[Available data]

-- ==== Sys2Proof/Machine/Ops.lean ====
section
/-!
DEFINITION. Machine/Ops.lean: the named reads and writes of the state: sparse stores, functions, queues, jobs,
free values, effective tier, units in service, the fixed identity registers. Nothing here has an effect of its
own beyond the field it names.
-/
namespace Sys2Proof

/-! ### Queue names and chips -/

/-- The function that owns a queue; control queues belong to the PF (R175). -/
def QRef.fn : QRef → Nat
  | .admin f => f
  | .ctl _ => 0
  | .job f _ => f
  | .mgmt => 255
  | .tap => 0

/-- The completion vector of a queue (R149, R176). -/
def QRef.vector : QRef → Nat
  | .admin _ => 0
  | .ctl n => 1 + n
  | .job f q => if f = 0 then q + 5 else q
  | .mgmt => 0
  | .tap => 0

def QRef.isCtl : QRef → Bool
  | .ctl _ => true | .mgmt => true | .tap => true | _ => false

def QRef.isJob : QRef → Bool
  | .job _ _ => true | _ => false

def QRef.isAdmin : QRef → Bool
  | .admin _ => true | _ => false

/-- A queue has rings unless it is the management link or the manufacturing port. -/
def QRef.hasRing : QRef → Bool
  | .mgmt => false | .tap => false | _ => true

/-- The PORT_CS byte of a chip (R92). -/
def Chip.byte (c : Chip) : BitVec 8 := (if c.port = .b then 0x10 else 0) ||| (if c.cs then 1 else 0)

/-- The chip a PORT_CS byte names; bits other than 4 and 0 must be zero (R92, R133). -/
def Chip.ofByte (b : Nat) : Option Chip :=
  if b = 0 then some ⟨.a, false⟩ else if b = 1 then some ⟨.a, true⟩
  else if b = 0x10 then some ⟨.b, false⟩ else if b = 0x11 then some ⟨.b, true⟩ else none

end Sys2Proof

namespace Sys2Proof.Machine
open Sys2Proof

/-! ### Sparse stores -/

/-- The value at a key, or `d` where the key is not listed. -/
def Sparse.get {α : Type} (d : α) : Sparse α → Nat → α
  | [], _ => d
  | (k, v) :: m, i => if k = i then v else Sparse.get d m i

/-- Insert in key order, replacing. -/
def Sparse.insert {α : Type} : Sparse α → Nat → α → Sparse α
  | [], i, v => [(i, v)]
  | (k, w) :: m, i, v =>
    if i < k then (i, v) :: (k, w) :: m else if i = k then (i, v) :: m else (k, w) :: Sparse.insert m i v

/-- Remove a key. -/
def Sparse.erase {α : Type} (m : Sparse α) (i : Nat) : Sparse α := m.filter fun p => p.1 ≠ i

/-- Write a value: the default is not listed, so equal stores are equal lists. -/
def Sparse.set {α : Type} [DecidableEq α] (d : α) (m : Sparse α) (i : Nat) (v : α) : Sparse α :=
  if v = d then Sparse.erase m i else Sparse.insert m i v

/-- The canonical form: keys strictly rising, no default listed. -/
def Sparse.wf {α : Type} [DecidableEq α] (d : α) (m : Sparse α) : Bool :=
  decide ((m.map Prod.fst).Pairwise (· < ·)) && m.all fun p => decide (p.2 ≠ d)
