-- ==== Sys2Proof/Machine/Opcodes.lean ====
section
/-!
DEFINITION. Machine/Opcodes.lean: the opcodes of groups 0x01 to 0x0D, 0xA0 and 0xC0 (chapters 06 to 16).
-/
namespace Sys2Proof.Machine

/-- The opcodes. -/
inductive Op where
  | mlkemKeygen | mlkemEncaps | mlkemDecaps | mlkemEncapsInternal | mlkemKeygenInternal
  | mldsaKeygen | mldsaSign | mldsaVerify | mldsaKeygenInternal
  | slhKeygen | slhSign | slhVerify | slhKeygenInternal
  | lmsKeygen | lmsSign | lmsVerify | xmssKeygen | xmssSign | xmssVerify | cacheSave | cacheLoad
  | mceKeygen | mceEncaps | mceDecaps | mcePkLoad | hqcKeygen | hqcEncaps | hqcDecaps
  | ecKeygen | ecdsaSign | ecdsaVerify | ecdh | eddsaSign | eddsaVerify | ecValidate | curveLoad
  | rsaKeygen | rsaKeyLoad | rsaPrivate | rsaPublic | modexp | modmul | modinv
  | hash | cshake | kmac | hmac | streamOpen | streamPart | streamFinal
  | gcmEncrypt | gcmDecrypt | xtsEncrypt | xtsDecrypt | kwWrap | kwUnwrap | cmac
  | ctxCreate | ctxQuery | invalidate | sweep | imageSave | imageLoad | scopeSet
  | externalWrap | keyExport | migrateStatement | migrateExport | migrateImport | statefulQuery
  | random | noiseRead | seal
  | dxProgramLoad | dxRun | dxSlotWrite | dxSlotRead
  | identify | sessionOpen | sessionClose | queueCreate | queueDestroy | queueRestart | abort
  | guardCommit | guardHold | guardReverify | guardSvnAdvance
  | sessionAssign | rootImport | rootGenerate | rootSpoil | opstoreConfig | slotGrant
  | counterReestablish | timeSet | eventLogRead | spoilNow
  | fuseProgram | fuseLock | lcTransition | ownerTransfer | debugNonce | debugCert
  | updateBegin | updateBlock | updateVerify | updateActivate | updateConfirm | updateCancel
  deriving DecidableEq, Repr

/-- The 16-bit code of an opcode. -/
def opCode : Op → Nat
  | .mlkemKeygen => 0x0101 | .mlkemEncaps => 0x0102 | .mlkemDecaps => 0x0103 | .mlkemEncapsInternal => 0x0104 | .mlkemKeygenInternal => 0x0105
  | .mldsaKeygen => 0x0201 | .mldsaSign => 0x0202 | .mldsaVerify => 0x0203 | .mldsaKeygenInternal => 0x0204
  | .slhKeygen => 0x0301 | .slhSign => 0x0302 | .slhVerify => 0x0303 | .slhKeygenInternal => 0x0304
  | .lmsKeygen => 0x0401 | .lmsSign => 0x0402 | .lmsVerify => 0x0403 | .xmssKeygen => 0x0404 | .xmssSign => 0x0405 | .xmssVerify => 0x0406 | .cacheSave => 0x0407 | .cacheLoad => 0x0408
  | .mceKeygen => 0x0501 | .mceEncaps => 0x0502 | .mceDecaps => 0x0503 | .mcePkLoad => 0x0504 | .hqcKeygen => 0x0511 | .hqcEncaps => 0x0512 | .hqcDecaps => 0x0513
  | .ecKeygen => 0x0601 | .ecdsaSign => 0x0602 | .ecdsaVerify => 0x0603 | .ecdh => 0x0604 | .eddsaSign => 0x0605 | .eddsaVerify => 0x0606 | .ecValidate => 0x0607 | .curveLoad => 0x0610
  | .rsaKeygen => 0x0701 | .rsaKeyLoad => 0x0702 | .rsaPrivate => 0x0703 | .rsaPublic => 0x0704 | .modexp => 0x0705 | .modmul => 0x0706 | .modinv => 0x0707
  | .hash => 0x0801 | .cshake => 0x0802 | .kmac => 0x0803 | .hmac => 0x0804 | .streamOpen => 0x0805 | .streamPart => 0x0806 | .streamFinal => 0x0807
  | .gcmEncrypt => 0x0901 | .gcmDecrypt => 0x0902 | .xtsEncrypt => 0x0903 | .xtsDecrypt => 0x0904 | .kwWrap => 0x0905 | .kwUnwrap => 0x0906 | .cmac => 0x0907
  | .ctxCreate => 0x0A01 | .ctxQuery => 0x0A02 | .invalidate => 0x0A03 | .sweep => 0x0A04 | .imageSave => 0x0A05 | .imageLoad => 0x0A06 | .scopeSet => 0x0A07
  | .externalWrap => 0x0A08 | .keyExport => 0x0A09 | .migrateStatement => 0x0A0A | .migrateExport => 0x0A0B | .migrateImport => 0x0A0C | .statefulQuery => 0x0A0D
  | .random => 0x0B01 | .noiseRead => 0x0B02 | .seal => 0x0C01
  | .dxProgramLoad => 0x0D01 | .dxRun => 0x0D02 | .dxSlotWrite => 0x0D03 | .dxSlotRead => 0x0D04
  | .identify => 0xA001 | .sessionOpen => 0xA002 | .sessionClose => 0xA003 | .queueCreate => 0xA004 | .queueDestroy => 0xA005 | .queueRestart => 0xA006 | .abort => 0xA007
  | .guardCommit => 0xC001 | .guardHold => 0xC002 | .guardReverify => 0xC003 | .guardSvnAdvance => 0xC004
  | .sessionAssign => 0xC010 | .rootImport => 0xC011 | .rootGenerate => 0xC012 | .rootSpoil => 0xC013 | .opstoreConfig => 0xC014 | .slotGrant => 0xC015
  | .counterReestablish => 0xC020 | .timeSet => 0xC021 | .eventLogRead => 0xC022 | .spoilNow => 0xC023
  | .fuseProgram => 0xC030 | .fuseLock => 0xC031 | .lcTransition => 0xC032 | .ownerTransfer => 0xC033 | .debugNonce => 0xC034 | .debugCert => 0xC035
  | .updateBegin => 0xC040 | .updateBlock => 0xC041 | .updateVerify => 0xC042 | .updateActivate => 0xC043 | .updateConfirm => 0xC044 | .updateCancel => 0xC045

/-- Every opcode. -/
def allOps : List Op :=
  [.mlkemKeygen, .mlkemEncaps, .mlkemDecaps, .mlkemEncapsInternal, .mlkemKeygenInternal,
   .mldsaKeygen, .mldsaSign, .mldsaVerify, .mldsaKeygenInternal,
   .slhKeygen, .slhSign, .slhVerify, .slhKeygenInternal,
   .lmsKeygen, .lmsSign, .lmsVerify, .xmssKeygen, .xmssSign, .xmssVerify, .cacheSave, .cacheLoad,
   .mceKeygen, .mceEncaps, .mceDecaps, .mcePkLoad, .hqcKeygen, .hqcEncaps, .hqcDecaps,
   .ecKeygen, .ecdsaSign, .ecdsaVerify, .ecdh, .eddsaSign, .eddsaVerify, .ecValidate, .curveLoad,
   .rsaKeygen, .rsaKeyLoad, .rsaPrivate, .rsaPublic, .modexp, .modmul, .modinv,
   .hash, .cshake, .kmac, .hmac, .streamOpen, .streamPart, .streamFinal,
   .gcmEncrypt, .gcmDecrypt, .xtsEncrypt, .xtsDecrypt, .kwWrap, .kwUnwrap, .cmac,
   .ctxCreate, .ctxQuery, .invalidate, .sweep, .imageSave, .imageLoad, .scopeSet,
   .externalWrap, .keyExport, .migrateStatement, .migrateExport, .migrateImport, .statefulQuery,
   .random, .noiseRead, .seal,
   .dxProgramLoad, .dxRun, .dxSlotWrite, .dxSlotRead,
   .identify, .sessionOpen, .sessionClose, .queueCreate, .queueDestroy, .queueRestart, .abort,
   .guardCommit, .guardHold, .guardReverify, .guardSvnAdvance,
   .sessionAssign, .rootImport, .rootGenerate, .rootSpoil, .opstoreConfig, .slotGrant,
   .counterReestablish, .timeSet, .eventLogRead, .spoilNow,
   .fuseProgram, .fuseLock, .lcTransition, .ownerTransfer, .debugNonce, .debugCert,
   .updateBegin, .updateBlock, .updateVerify, .updateActivate, .updateConfirm, .updateCancel]

/-- The opcode a code names; none where neither the catalogue nor an operation chapter lists it (R249). -/
def opOf (c : Nat) : Option Op := allOps.find? fun o => opCode o = c

end Sys2Proof.Machine
end

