-- ==== Sys2Proof/Machine/Intake.lean ====
section
/-!
DEFINITION. Machine/Intake.lean: the catalogue of admin and control commands (R247, R248) with the ranges,
states and lengths their chapters give, and the intake of an entry, check by check, in the order of R219.
-/
namespace Sys2Proof.Machine
open Sys2Proof

/-! ### The catalogue (R248) -/

/-- The start modes in which an opcode is legal; every opcode of groups 0x01 to 0x0D in normal mode only (R251). -/
def opModes : Op → List StartMode
  | .identify | .queueCreate | .queueDestroy | .queueRestart => [.normal, .recovery, .loaderOnly, .mfgPort]
  | .sessionOpen | .sessionClose | .abort => [.normal, .recovery]
  | .guardHold | .guardReverify | .rootSpoil | .timeSet | .spoilNow | .debugNonce | .debugCert => [.normal, .recovery]
  | .counterReestablish => [.recovery]
  | .eventLogRead | .updateBegin | .updateBlock | .updateVerify | .updateActivate | .updateCancel =>
    [.normal, .recovery, .loaderOnly]
  | .fuseProgram | .fuseLock | .lcTransition => [.normal, .mfgPort]
  | _ => [.normal]

/-- Admitted on CTLQ0 (R248). -/
def onCtl0 : Op → Bool
  | .guardHold | .guardReverify | .rootSpoil | .spoilNow => true
  | _ => false

/-- A platform-guard command (R202). -/
def isGuardOp (code : Nat) : Bool := 0xC001 ≤ code && code ≤ 0xC004

/-- Marked Mgmt (R248). -/
def onMgmt : Op → Bool
  | .guardCommit | .guardHold | .guardReverify | .guardSvnAdvance | .sessionAssign | .rootSpoil => true
  | .counterReestablish | .timeSet | .eventLogRead | .spoilNow => true
  | .ownerTransfer | .debugNonce | .debugCert => true
  | _ => false

/-- Allowed without a session on the function's admin queue (R173). -/
def noSessionOp : Op → Bool
  | .identify | .sessionOpen | .sessionClose | .queueCreate | .queueDestroy | .queueRestart => true
  | _ => false

/-! ### Fuse regions (R452, R463) -/

/-- First words of the regions. -/
def regionStarts : List Nat :=
  [0, 32, 160, 208, 224, 240, 320, 336, 384, 768, 880, 1136, 1168, 2192, 2320, 8096, 8192]

def regionFirst (r : Nat) : Nat := regionStarts.getD r 8192
def regionSize (r : Nat) : Nat := regionFirst (r + 1) - regionFirst r

/-- The region of a word. -/
def regionOf (w : Nat) : Nat := ((List.range 16).filter fun r => regionFirst r ≤ w).length - 1

/-- A revocation word of region 9 or of a region 8 block (R453 to R455). -/
def isRevocation (w : Nat) : Bool :=
  (768 + 96 ≤ w && w < 768 + 104)
    || (384 ≤ w && w < 768 && 36 ≤ (w - 384) % 48 && (w - 384) % 48 ≤ 38)

/-- The states in which R463 lets FUSE_PROGRAM write a word. -/
def wordStates (w : Nat) : List LcState :=
  if isRevocation w then [.testLocked, .mfg, .mission, .rma]
  else match regionOf w with
    | 0 => [.testUnlocked, .testLocked]
    | 1 | 3 => [.testUnlocked]
    | 4 | 5 | 6 => [.testLocked]
    | 8 | 13 => [.mission]
    | 9 | 11 => [.testLocked, .mfg]
    | 10 => [.testUnlocked, .testLocked, .mfg, .rma]
    | 14 => [.mfg, .mission]
    | _ => []

/-- The states R463 lists for a region. -/
def regionStates : Nat → List LcState
  | 0 => [.testUnlocked, .testLocked]
  | 1 | 3 => [.testUnlocked]
  | 4 | 5 | 6 => [.testLocked]
  | 8 | 13 => [.mission]
  | 9 => [.testLocked, .mfg, .mission, .rma]
  | 10 => [.testUnlocked, .testLocked, .mfg, .rma]
  | 11 => [.testLocked, .mfg]
  | 14 => [.mfg, .mission]
  | _ => []

/-- The current epoch block holds a word of region 8 or 13 (R454). -/
def State.inEpochBlock (s : State) (w : Nat) : Bool :=
  match regionOf w with
  | 8 => (w - 384) / 48 = s.fuses.epoch
  | 13 => (w - 2192) / 16 = s.fuses.epoch
  | _ => true

/-- A fuse command or triplicated program is under way besides the job itself (R462, R471). -/
def State.fuseBusy (s : State) : Bool :=
  s.fuses.busy || s.jobs.any fun j =>
    (j.phase ≠ .ended) && (j.op = 0xC030 || j.op = 0xC031 || j.op = 0xC032 || j.op = 0xC033)

/-! ### Life-cycle transitions (R471) -/

/-- The allowed transitions with the start mode each needs. -/
def lcMove (frm tgt : LcState) : Option StartMode :=
  match frm, tgt with
  | .raw, .testUnlocked => some .mfgPort
  | .testUnlocked, .testLocked => some .mfgPort
  | .testLocked, .mfg => some .normal
  | .mfg, .mission => some .normal
  | .mission, .rma => some .normal
  | .testLocked, .scrap | .mfg, .scrap | .mission, .scrap | .rma, .scrap => some .normal
  | _, _ => none

/-- The state a TARGET byte names. -/
def lcOfNum : Nat → LcState
  | 0 => .raw | 1 => .testUnlocked | 2 => .testLocked | 3 => .mfg | 4 => .mission | 5 => .rma | 6 => .scrap
  | _ => .invalid

/-- The further precondition of R471. -/
def State.lcReady (s : State) (tgt : LcState) : Bool :=
  match tgt with
  | .testLocked => s.writeLocked 1 && s.writeLocked 3
  | .mfg => s.writeLocked 0 && s.writeLocked 4 && s.writeLocked 5 && s.writeLocked 6
  | .mission => s.writeLocked 9 && s.writeLocked 10 && s.writeLocked 11
  | _ => true

/-! ### Update conditions (R505 to R516) -/

/-- The update lock is held (R506). -/
def State.lockHeld (s : State) : Bool := s.upd.stage ≠ .idle || s.upd.holder ≠ .none

/-- RESULT of BUSY_UPDATE (R506). -/
def State.busyWord (s : State) : BitVec 64 :=
  BitVec.ofNat 64 (s.upd.holder.num + 256 * (s.upd.holderId % 256) + 65536 * s.upd.stage.num)

/-- A bundle image made with a recovery area stands in the STAGED half (R513, R516). -/
def State.stagedReady (s : State) : Bool :=
  s.upd.component ≠ 1 || !s.upd.areaOk || s.upd.stagedHalf ≠ []
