-- ==== Sys2Proof/Machine/BlobOps.lean ====
section
/-!
DEFINITION. Machine/BlobOps.lean: key blobs (R277, R278): the header, the wrapping under AES-256-KWP, and the checks a
job makes before it unwraps one (R368, R398).
-/
namespace Sys2Proof.Machine
open Sys2Proof

/-- The 32 header bytes of a blob: KIND, TYPE, POLICY, KEY_LEN, LABEL (R277). -/
def blobHeader (kind type policy keyLen label : Nat) : Bytes :=
  leBytes 4 0x4B425850 ++ leBytes 2 1 ++ byte kind ++ byte type ++ leBytes 4 policy ++ leBytes 4 keyLen
    ++ leBytes 6 label ++ zeros 10

/-- The header over a context's record. -/
def Ctx.blobHeader (c : Ctx) (kind keyLen : Nat) : Bytes :=
  Sys2Proof.Machine.blobHeader kind c.type c.policy.toNat keyLen c.label.toNat

/-- KEK of a blob. -/
def blobKek (kw header : Bytes) : Bytes := Config.kmac256 kw header 32 (Config.ascii "PETHAL-KB1")

/-- A whole blob of a secret under the wrapping key. -/
def makeBlob (kw header secret : Bytes) : Bytes :=
  header ++ kwpWrap (blobKek kw header) secret

/-- What a blob's header fails, if anything (R368): MAGIC, FORMAT, KIND 1 and RSVD with DECODE_FAIL; KEY_LEN, TYPE,
POLICY and LABEL against the context with KEY_TYPE. -/
def blobFault (c : Ctx) (keyLen : Nat) (b : Bytes) : Option Status :=
  let h := b.take 32
  if slice h 0 7 ≠ leBytes 4 0x4B425850 ++ leBytes 2 1 ++ byte 1 ∨ slice h 22 10 ≠ zeros 10 then some st.decodeFail
  else if h ≠ c.blobHeader 1 keyLen then some st.keyType
  else none

/-- What the wrapped part of a blob holds under the wrapping key, where it verifies and has the length KEY_LEN (R278). -/
def blobOpen (kw b : Bytes) : Option Bytes :=
  (kwpUnwrap (blobKek kw (b.take 32)) (b.drop 32)).filter fun x => decide (x.length = leNat (slice b 12 4))

/-- The wrapped part verifies. -/
def blobOk (kw b : Bytes) : Bool := (blobOpen kw b).isSome

/-- The secret of a blob that verifies. -/
def blobSecret (kw b : Bytes) : Bytes := (blobOpen kw b).getD []

end Sys2Proof.Machine
end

[/Available data]

Look over the listing above and copy each line that contains "scrap".

## Final answer:
  | .testLocked, .scrap | .mfg, .scrap | .mission, .scrap | .rma, .scrap => some .normal
  | 0 => .raw | 1 => .testUnlocked | 2 => .testLocked | 3 => .mfg | 4 => .mission | 5 => .rma | 6 => .scrap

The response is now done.